Obstructions.

One of the things I like about SACI is that we get to visit cities I’d never go to on my own, or even know about. For example, last weekend the photo MFAs went to Latina and Sabaudia, two little towns south of Rome. The entire area was a swamp until it was built up by the fascists in the first part of the 20th century, and as a result, it feels entirely different from the rest of the country. As Romeo (one of my two program directors) would put it, we are “in the folds of Italy”. Getting to know these so-called folds was one of the reasons I came to grad school here in the first place; I’m glad that I’m beginning to really explore, but at the same time, there’s a problem. A huge part of Italy’s identity hinges on something I can’t engage with right now. I’ll explain in a minute, but first, let me give you a general life update.


By all means, Florence is my home. It’s the first city that I’ve chosen to develop an intimate relationship with; I can walk anywhere in the center without consulting a map. I know the neighborhoods and can tell you where to find my favorite panino or scoop of gelato in most of them. I have my own apartment. The longer I’m here, the more privy I become to certain methods and mentalities that I’ve come to think of as characteristically Italian. Even if I don’t share in them, they represent a culture that’s becoming increasingly familiar, and that alone is a comfort to me. All of this to say, I’ve adjusted pretty well.
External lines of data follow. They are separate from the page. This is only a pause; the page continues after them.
-- ==== Sys2Proof/Machine/RegNames.lean ====
section
/-! DEFINITION. The address of every register and the place of every field of the spec's register maps,
by the names the spec gives them (chapters 1 to 16; R65, R120, R166, R214, R251, R290, R338, R380, R410,
R443, R483, R520, R557, R592, R634, R666). -/

namespace Sys2Proof.Machine.R
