/-- Whether a position lies in the window (R205, R210). -/
def Dev.inWindow (d : Dev) (s pos : Nat) : Bool :=
  let c := d.slotCycle s
  let len := (d.rd (R.SCH_LEN s)).toNat
  let op := (d.rd (R.SCH_OPEN s)).toNat
  if len = 0 then false else if c ≤ len then true else decide ((pos + c - op % c) % c < len)

/-- Whether the slot's window is open at its position now. -/
def Dev.windowNow (d : Dev) (s : Nat) : Bool :=
  d.slotOn s && !d.slotBad s && d.usersRun && d.axisValid (d.slotAxis s)
    && d.inWindow s (d.position (d.slotAxis s) (d.slotUser s).origin (d.slotCycle s))

/-- The targets a slot names that exist. -/
def Dev.slotTargets (d : Dev) (s : Nat) : Nat :=
  let t := d.fget (R.SCH_CFG s) R.SCH_CFG.TARGET
  (List.range 4).foldl (fun acc n => if t.testBit n && d.regionEnabled n then acc + 2 ^ n else acc) 0

/-- SCH_STAT.OPEN follows the window and the fallback window; BADCFG the configuration. -/
def Dev.refreshSlotStat (d : Dev) (s : Nat) : Dev :=
  let u := d.slotUser s
  (d.setFlag (R.SCH_STAT s) R.SCH_STAT.OPEN (u.active || u.fallback)).setFlag (R.SCH_STAT s) R.SCH_STAT.BADCFG (d.slotBad s)

/-- Arm the gap limit of a slot, which counts from its last opening or its enabling: MAXGAP_MS of 0 sets none (R207). -/
def Dev.armGap (d : Dev) (s : Nat) : Dev :=
  let g := d.fget (R.SCH_CFG s) R.SCH_CFG.MAXGAP_MS
  if g = 0 || !d.slotOn s then d.disarm ⟨.schedGap, s, 0⟩
  else d.arm ⟨.schedGap, s, 0⟩ ((d.slotUser s).gapFrom + g * ms - d.now)

/-- The gap limit of a slot starts anew. -/
def Dev.restartGap (d : Dev) (s : Nat) : Dev := (d.setSlotUser s { d.slotUser s with gapFrom := d.now }).armGap s

/-- An ordinary opening: counted, the gap limit starts anew, a kind 4 slot takes a snapshot (R209), and a kind 1 slot
allows its regions a new Gleaner pass (R278). -/
def Dev.countOpening (d : Dev) (s : Nat) : Dev :=
  let d := (d.bump (R.SCH_OPENS s)).restartGap s
  if d.slotKind s = 4 then d.snapshot
  else if d.slotKind s = 1 then
    d.each [0, 1, 2, 3] (fun n d => if (d.slotTargets s).testBit n then d.modTbl n (fun t => { t with windowSince := true })
      else d)
  else d

/-- A window or a fallback window of kind 2 opens: its channels start a pass (R205, R401). -/
def Dev.passesOpen (d : Dev) (s : Nat) : Dev :=
  if d.slotKind s = 2 then { d with time := { d.time with passes := Nat.lor d.time.passes (d.slotTargets s) } } else d

/-- SCHEDULE_WINDOW_OPEN: the window opens when the position has entered it. -/
def Dev.slotOpen (d : Dev) (s : Nat) : Dev :=
  let u := d.slotUser s
  if u.active || !d.windowNow s then d
  else (((d.setSlotUser s { u with active := true }).refreshSlotStat s).countOpening s).passesOpen s

/-- A fallback window whose work is done for every target. -/
def AxisUser.fallbackDone (u : AxisUser) : Bool := u.fallback && u.owed == 0

/-- SCHEDULE_WINDOW_CLOSE: the window closes when the position has left it, a fallback window once its work is done. -/
def Dev.slotClose (d : Dev) (s : Nat) : Dev :=
  let u := d.slotUser s
  let u := if u.active && !d.windowNow s then { u with active := false } else u
  let u := if u.fallbackDone then { u with fallback := false } else u
  (d.setSlotUser s u).refreshSlotStat s

/-- SCHEDULE_FALLBACK_WINDOW (R207). -/
def Dev.slotFallback (d : Dev) (s : Nat) : Dev :=
  if !d.due ⟨.schedGap, s, 0⟩ || !d.slotOn s || !d.usersRun || d.windowNow s then d
  else
    let u := d.slotUser s
    let owed := if d.slotKind s = 4 then 0 else d.slotTargets s
    let d := d.setSlotUser s { u with fallback := true, owed := owed }
    let d := ((d.setFlag (R.SCH_STAT s) R.SCH_STAT.LATE true).bump (R.SCH_LATE s)).restartGap s
    let d := (d.refreshSlotStat s).passesOpen s
    if d.slotKind s = 4 then d.snapshot
    else if d.slotKind s = 1 then
      d.each [0, 1, 2, 3] (fun n d => if owed.testBit n then d.modTbl n (fun t => { t with windowSince := true }) else d)
    else d
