-- ==== Sys2Proof/Machine/Egress.lean ====
section
/-! DEFINITION. The egress side (chapters 7 and 8): recovery, spill runs, placement, gates, eligibility, selection, marking
and tags, transmission, and what empties a queue. -/

namespace Sys2Proof.Machine

/-! ## Bales (R318 to R325) -/

def BaleStore.init : BaleStore := { own := FreeRing.init, mirror := FreeRing.init, bad := [] }

def Dev.baleStore (d : Dev) (e : Nat) : BaleStore := Map.get (fun _ => BaleStore.init) d.frame.bales e
def Dev.setBaleStore (d : Dev) (e : Nat) (b : BaleStore) : Dev :=
  { d with frame := { d.frame with bales := Map.put (fun _ => BaleStore.init) d.frame.bales e b } }

/-- A 64-byte burst from its words, the first lowest. -/
def burstOf (l : List Word) : Nat := l.foldr (fun w acc => acc * 2 ^ 32 + w.toNat) 0

/-- Words written to a channel's array from burst b on. -/
def putBursts (a : NMap Nat) (b : Nat) : Nat → List Word → NMap Nat
  | 0, _ => a
  | k + 1, l => if l.isEmpty then a else putBursts (Map.ins a b (burstOf (l.take 16))) (b + 1) k (l.drop 16)

/-- Bales of a range that are not ring bales: the first ceil(size / 512) hold the ring. -/
def usableBales (size : Nat) : Nat := size - (size + 511) / 512

/-- Take a bale of a range of `size` bales that starts at bale `base`. -/
def FreeRing.popBale (f : FreeRing) (base size : Nat) : Option (Nat × FreeRing) :=
  match f.front with
  | b :: rest => some (b, { f with front := rest })
  | [] =>
    if f.next < usableBales size then some (base + (size + 511) / 512 + f.next, { f with next := f.next + 1 })
    else
      match f.back with
      | b :: rest => some (b, { f with back := rest })
      | [] => none

/-- Free bales of a range. -/
def FreeRing.baleCount (f : FreeRing) (size : Nat) : Nat := f.front.length + (usableBales size - f.next) + f.back.length

/-- Take k bales. -/
def FreeRing.popBales (f : FreeRing) (base size : Nat) : Nat → List Nat × FreeRing
  | 0 => ([], f)
  | k + 1 =>
    match f.popBale base size with
    | none => ([], f)
    | some (b, f) => let r := f.popBales base size k; (b :: r.1, r.2)

/-- Bytes of payload in a bale (R318). -/
def balePayload : Nat := 2040

/-- Bales that a stream of `at_` bytes with `len` more needs beyond those it has. -/
def balesNeeded (at_ len : Nat) : Nat := (at_ + len + balePayload - 1) / balePayload - (at_ + balePayload - 1) / balePayload

/-- The bales of a chain that hold bytes `at_` to `at_ + len - 1` of its stream. -/
def balesOver (chain : List Nat) (at_ len : Nat) : List Nat :=
  (chain.drop (at_ / balePayload)).take ((at_ + len - 1) / balePayload + 1 - at_ / balePayload)

/-- The 2,048 bytes of bale b of channel n, in data bursts 32 b to 32 b + 31 (R318); a burst never written reads as free. -/
def Dev.baleBytes (d : Dev) (n b : Nat) : List Byte :=
  (List.range 32).flatMap (fun j =>
    leBytes 64 (Map.get (fun k => (Config.undefinedWord (0x51 + 256 * n) k).toNat) (d.dramOf n).array (32 * b + j)))

/-- The CHECK of a bale's payload and the first word of its trailer (Table 7-6). -/
def baleSum (payload : List Byte) (w0 : Nat) : Nat := crc32c (payload ++ leBytes 4 w0)

/-- A bale of channel n is written: payload, and the trailer with the next bale of the chain, if there is one, and its queue
(Table 7-6). -/
def Dev.putBale (d : Dev) (n b q : Nat) (payload : List Byte) (next : Option Nat) : Dev :=
  let w0 := next.getD 0 % 2 ^ 21 + 2 ^ 21 * b2n next.isNone + 2 ^ 22 * (q % 256)
  let l := payload ++ leBytes 4 w0 ++ leBytes 4 (baleSum payload w0)
  let x := d.dramOf n
  let d := d.setDram n { x with array := putBursts x.array (32 * b) 32 ((List.range 512).map (fun i => BitVec.ofNat 32 (leAt l (4 * i) 4))) }
  let s := d.baleStore n
  d.setBaleStore n { s with bad := s.bad.filter (· != b) }

/-- Bytes put over part of a bale's payload that starts at byte `lo` of its stream. -/
def overPayload (old : List Byte) (lo at_ : Nat) (bytes : List Byte) : List Byte :=
  let b := (bytes.drop (lo - at_)).take (balePayload - (at_ - lo))
  old.take (at_ - lo) ++ b ++ old.drop ((at_ - lo) + b.length)

/-- Bytes written to a queue's stream in the bales of a chain of channel n, from byte `at_` on: the trailer of the bale before,
which now has a next one, is written again (R318). -/
def Dev.streamWrite (d : Dev) (n q : Nat) (chain : List Nat) (at_ : Nat) (bytes : List Byte) : Dev :=
  let first := at_ / balePayload - 1
  let last := (at_ + bytes.length - 1) / balePayload
  d.each ((List.range (last + 1)).drop first) (fun i d =>
    match chain[i]? with
    | some b => d.putBale n b q (overPayload ((d.baleBytes n b).take balePayload) (i * balePayload) at_ bytes) chain[i + 1]?
    | none => d)

/-- Bytes read from a stream that stand `skip` bytes into the payload of the first of some bales. -/
def Dev.streamRead (d : Dev) (n : Nat) (bales : List Nat) (skip len : Nat) : List Byte :=
  ((bales.flatMap (fun b => (d.baleBytes n b).take balePayload)).drop skip).take len

/-- A bale of channel n passes its CHECK (R326). -/
def Dev.baleGood (d : Dev) (n b : Nat) : Bool :=
  let l := d.baleBytes n b
  baleSum (l.take balePayload) (leAt l 2040 4) == leAt l 2044 4

/-- The spill header of a frame (Table 7-7). -/
def Descr.spillHeader (x : Descr) : List Byte :=
  leBytes 4 (x.length % 2 ^ 14 + 2 ^ 14 * (x.cls % 8) + 2 ^ 17 * b2n x.guarded + 2 ^ 18 * b2n x.cong) ++ leBytes 4 x.seq
    ++ leBytes 4 (x.entry % 2 ^ 16 + 2 ^ 16 * (x.ingress % 4) + 2 ^ 18 * (x.gen % 256) + 2 ^ 26 * (x.src % 64))
    ++ leBytes 4 (x.commitTime / us)

/-- What a spill header says of a frame that returns at a clock (Table 7-7): the commit time to a microsecond. -/
def Descr.fromHeader (x : Descr) (h : List Byte) (now : Nat) : Descr :=
  let w0 := leAt h 0 4
  let w2 := leAt h 8 4
  let age := (now / us + 2 ^ 32 - leAt h 12 4) % 2 ^ 32
  { x with
    length := bits w0 0 14, cls := bits w0 14 3, guarded := w0.testBit 17, cong := w0.testBit 18, seq := leAt h 4 4,
    entry := bits w2 0 16, ingress := bits w2 16 2, gen := bits w2 18 8, src := bits w2 26 6, commitTime := (now / us - age) * us }

/-- The frames of a queue's spill run. -/
def EQueue.run (q : EQueue) : List Descr := q.frames.filter (fun x => x.tier == .bales || x.tier == .spilling)

/-- Bytes of a queue in grains, and in its spill run (Table 7-18). -/
def EQueue.onChip (q : EQueue) : Nat :=
  (q.frames.filter (fun x => x.tier == .grains || x.tier == .returned)).foldl (fun a x => a + x.length) 0
def EQueue.spilled (q : EQueue) : Nat := q.run.foldl (fun a x => a + x.length) 0

/-- The last frame of a queue is in its run: no frame in grains stands after it. -/
def EQueue.runOpen (q : EQueue) : Bool :=
  match q.frames.getLast? with
  | some x => x.tier == .bales || x.tier == .spilling
  | none => false

/-- The partner region of a channel. -/
def partner (e : Nat) : Nat := if e % 2 = 0 then e + 1 else e - 1

/-- The partner region runs (Table 7-11, PARTNER_OK: with its mirror range ready). -/
def Dev.partnerOk (d : Dev) (e : Nat) : Bool :=
  d.regionEnabled (partner e) && d.regionRuns (partner e) && d.flag (R.GRN_STAT (partner e)) R.GRN_STAT.SILO_READY

/-- Spilling is possible but for free bales (R320). -/
def Dev.spillOpen (d : Dev) (e : Nat) : Bool :=
  d.flag (R.GRN_CFG e) R.GRN_CFG.SPILL_EN && d.flag (R.GRN_STAT e) R.GRN_STAT.SILO_READY && d.stageActs == 0

/-- Remove a frame's claim on bales: those that no other frame of the queue holds return to the ring (R325). An empty run has no
stream. -/
def Dev.freeBales (d : Dev) (e q : Nat) (own : List Nat) : Dev :=
  let fr := (d.queue e q).frames
  let own := own.filter (fun b => !fr.any (fun y => y.bales.contains b))
  let s := d.baleStore e
  let d := d.setBaleStore e { s with own := { s.own with back := s.own.back ++ own } }
  if (d.queue e q).run.isEmpty then d.modQueue e q (fun q => { q with stream := 0, chain := [], mstream := 0, mchain := [] }) else d

/-- Region e is done with the mirror of a guarded frame: a discard CPL to the partner names the mirror bales that hold no other frame
(R325). -/
def Dev.freeMirror (d : Dev) (e q : Nat) (x : Descr) : Dev :=
  if x.mbales.isEmpty then d
  else
    let fr := (d.queue e q).frames
    let m : FloorMsg :=
      { src := e, dst := partner e, origin := e, gen := d.regionGen e, tag := x.uid % 4096,
        body := .cplBales x.uid x.target.dest (x.mbales.filter (fun b => !fr.any (fun y => y.mbales.contains b))) }
    d.send (some (7, 0)) m

/-- The discard CPL for a mirror reaches the partner: the bales return to their ring (R325). -/
def Dev.mirrorFreed (d : Dev) (e uid dest : Nat) (bales : List Nat) : Dev :=
  let d : Dev := { d with frame := { d.frame with
    mirrorList := Map.put (fun _ => []) d.frame.mirrorList e
      ((Map.get (fun _ => []) d.frame.mirrorList e).filter (fun z => z.uid != uid || z.target.dest != dest)) } }
  let p := d.baleStore e
  d.setBaleStore e { p with mirror := { p.mirror with back := p.mirror.back ++ bales } }

/-- The last frames of a run have gone: its streams end where the last that is left ends (R318). -/
def EQueue.endStream (q : EQueue) (x : Descr) : EQueue :=
  if !(x.tier == .bales || x.tier == .spilling) || q.run.any (fun y => decide (x.spillAt < y.spillAt)) then q
  else
    let q := { q with stream := x.spillAt, chain := q.chain.take ((x.spillAt + balePayload - 1) / balePayload) }
    if !x.guarded || q.run.any (fun y => y.guarded && decide (x.mirrorAt < y.mirrorAt)) then q
    else { q with mstream := x.mirrorAt, mchain := q.mchain.take ((x.mirrorAt + balePayload - 1) / balePayload) }

/-! ## PCIe host delivery: who receives (R543, R544) -/

/-- PCIe host port n is ready (R543); a region that drains for a re-layout takes no copies (R113). -/
def Dev.hostReady (d : Dev) (n : Nat) : Bool :=
  !d.drainingRegion n &&
  d.flag (R.HST_STAT n) R.HST_STAT.READY && d.flag (R.HST_STAT n) R.HST_STAT.LINK_UP && d.fget (R.HST_CFG n) R.HST_CFG.MODE != 0
    && d.regionRuns n && !d.flag (R.HST_STAT n) R.HST_STAT.SHED && d.runState.serving

/-- A destination code of a port is ready. -/
def Dev.destReady (d : Dev) (dest : Nat) : Bool :=
  if 128 ≤ dest ∧ dest < 132 then d.hostReady (dest - 128) else d.portReady dest

/-- State of instance i of host port n (Table 13-4). -/
def Dev.instState (d : Dev) (n i : Nat) : Nat := d.fget (R.INST_STAT n i) R.INST_STAT.STATE

/-- The instances of host port n that are not DISABLED. -/
def Dev.instances (d : Dev) (n : Nat) : List Nat := (List.range 64).filter (fun i => d.instState n i != 0)

/-- Instance i holds an address in a valid MAC entry. -/
def Dev.instHasMac (d : Dev) (n i : Nat) (mac : Nat) : Bool :=
  [0, 1, 2, 3].any (fun j => d.flag (R.INSTE_MAC_HI n i j) R.INSTE_MAC_HI.VALID
    && (d.rd (R.INSTE_MAC_LO n i j)).toNat + 2 ^ 32 * d.fget (R.INSTE_MAC_HI n i j) R.INSTE_MAC_HI.ADDR == mac)

/-- Recipients of a frame at host port n (R544). -/
def Dev.recipients (d : Dev) (n : Nat) (da : List Byte) (guarded : Bool) : List Nat :=
  let mac := beAt da 0 6
  let all := d.instances n
  let filt := fun (i : Nat) (f : Fld) => d.flag (R.INSTE_FILT n i) f
  let l :=
    if mac = 2 ^ 48 - 1 then all.filter (fun i => filt i R.INSTE_FILT.BCAST || filt i R.INSTE_FILT.PROMISC)
    else if (byteAt da 0).testBit 0 then all.filter (fun i => filt i R.INSTE_FILT.ALLMULTI || filt i R.INSTE_FILT.PROMISC)
    else
      match all.find? (fun i => d.instHasMac n i mac) with
      | some i => [i]
      | none => all.filter (fun i => filt i R.INSTE_FILT.PROMISC)
  if l.isEmpty && guarded then [0] else l

/-- The queue pair of a class (R545). -/
def Dev.rxQp (d : Dev) (n i c : Nat) : Nat :=
  let q := d.fget (R.INST_RX_QMAP n i) (R.INST_RX_QMAP.QP c)
  if q < (d.rl n).qp.getD i 1 then q else 0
That being said, when I think about my perception of Florence, I’m acutely aware that there’s a missing piece to the picture I’m building. Maybe “piece” is too mild of an expression; this missing element is more like a chunk or even a half. I can observe and explore all I want, but there will always be a barrier because my knowledge of the Italian language is very limited. How can I feel at home in a city in which I can’t communicate in the way that’s necessary? Yes, English is admittedly commonplace in touristic Italian cities. If I were to stay in Florence forever, I would never NEED to know the language to get by. However, I love and respect Italy too much to spend two full years here and not make as much of an effort as I can. Part of this is out of respect because I know that, no matter how comfortable I get in Florence, I am really just a long-term guest. Then, on a personal level, I’m missing out on a defining characteristic of the place I now call home. There is an entire side to this city and its community that I can barely decipher.

The longer I’m here, the more frustrating it gets. There are some days where I think about the things that I can say now as opposed to five months ago, and the fact that I’m able to understand increasing larger portions of overheard conversations. On those days, the barrier feels less daunting. However, those days aren’t as frequent as I’d like, and usually I’m just frustrated. I’m surrounded by people that speak two, three, four, even five languages, and I’m the dumb American who never thought she needed a reason to speak more than one. Moreover, I’ve always been proud of my language skills in English (hey, I have to have some practical skill to make up for the fact that I probably couldn’t pass a middle school math test nowadays). Not being able to express myself the way I’m accustomed to is a bizarre and uncomfortable feeling. How can I consider somewhere to be my home if I can't do that here? As long as I can't speak Italian, I have a very limited point of view.

On the bright side, I’m doing something about this problem (besides making weird photo series about it). Upon coming back to school, I enrolled in twenty twice-weekly Italian lessons. Obviously this isn’t enough, so my major professor/fairy godmother was wonderful enough to help me find a tutor that could meet with me every day indefinitely (Tina, if you’re reading this, you are amazing). I start my second helping of lessons this week. No, I’m not going to put pressure on myself to speak perfect, fluent Italian by the time I graduate; obviously I have a few other things to worry about these days (you know, like that MFA). Still, I want to get as close to Florence as I can, and I can’t do that without at least trying to surmount the language barrier. Maybe a year from now, my mental picture of this city won’t be so obstructed.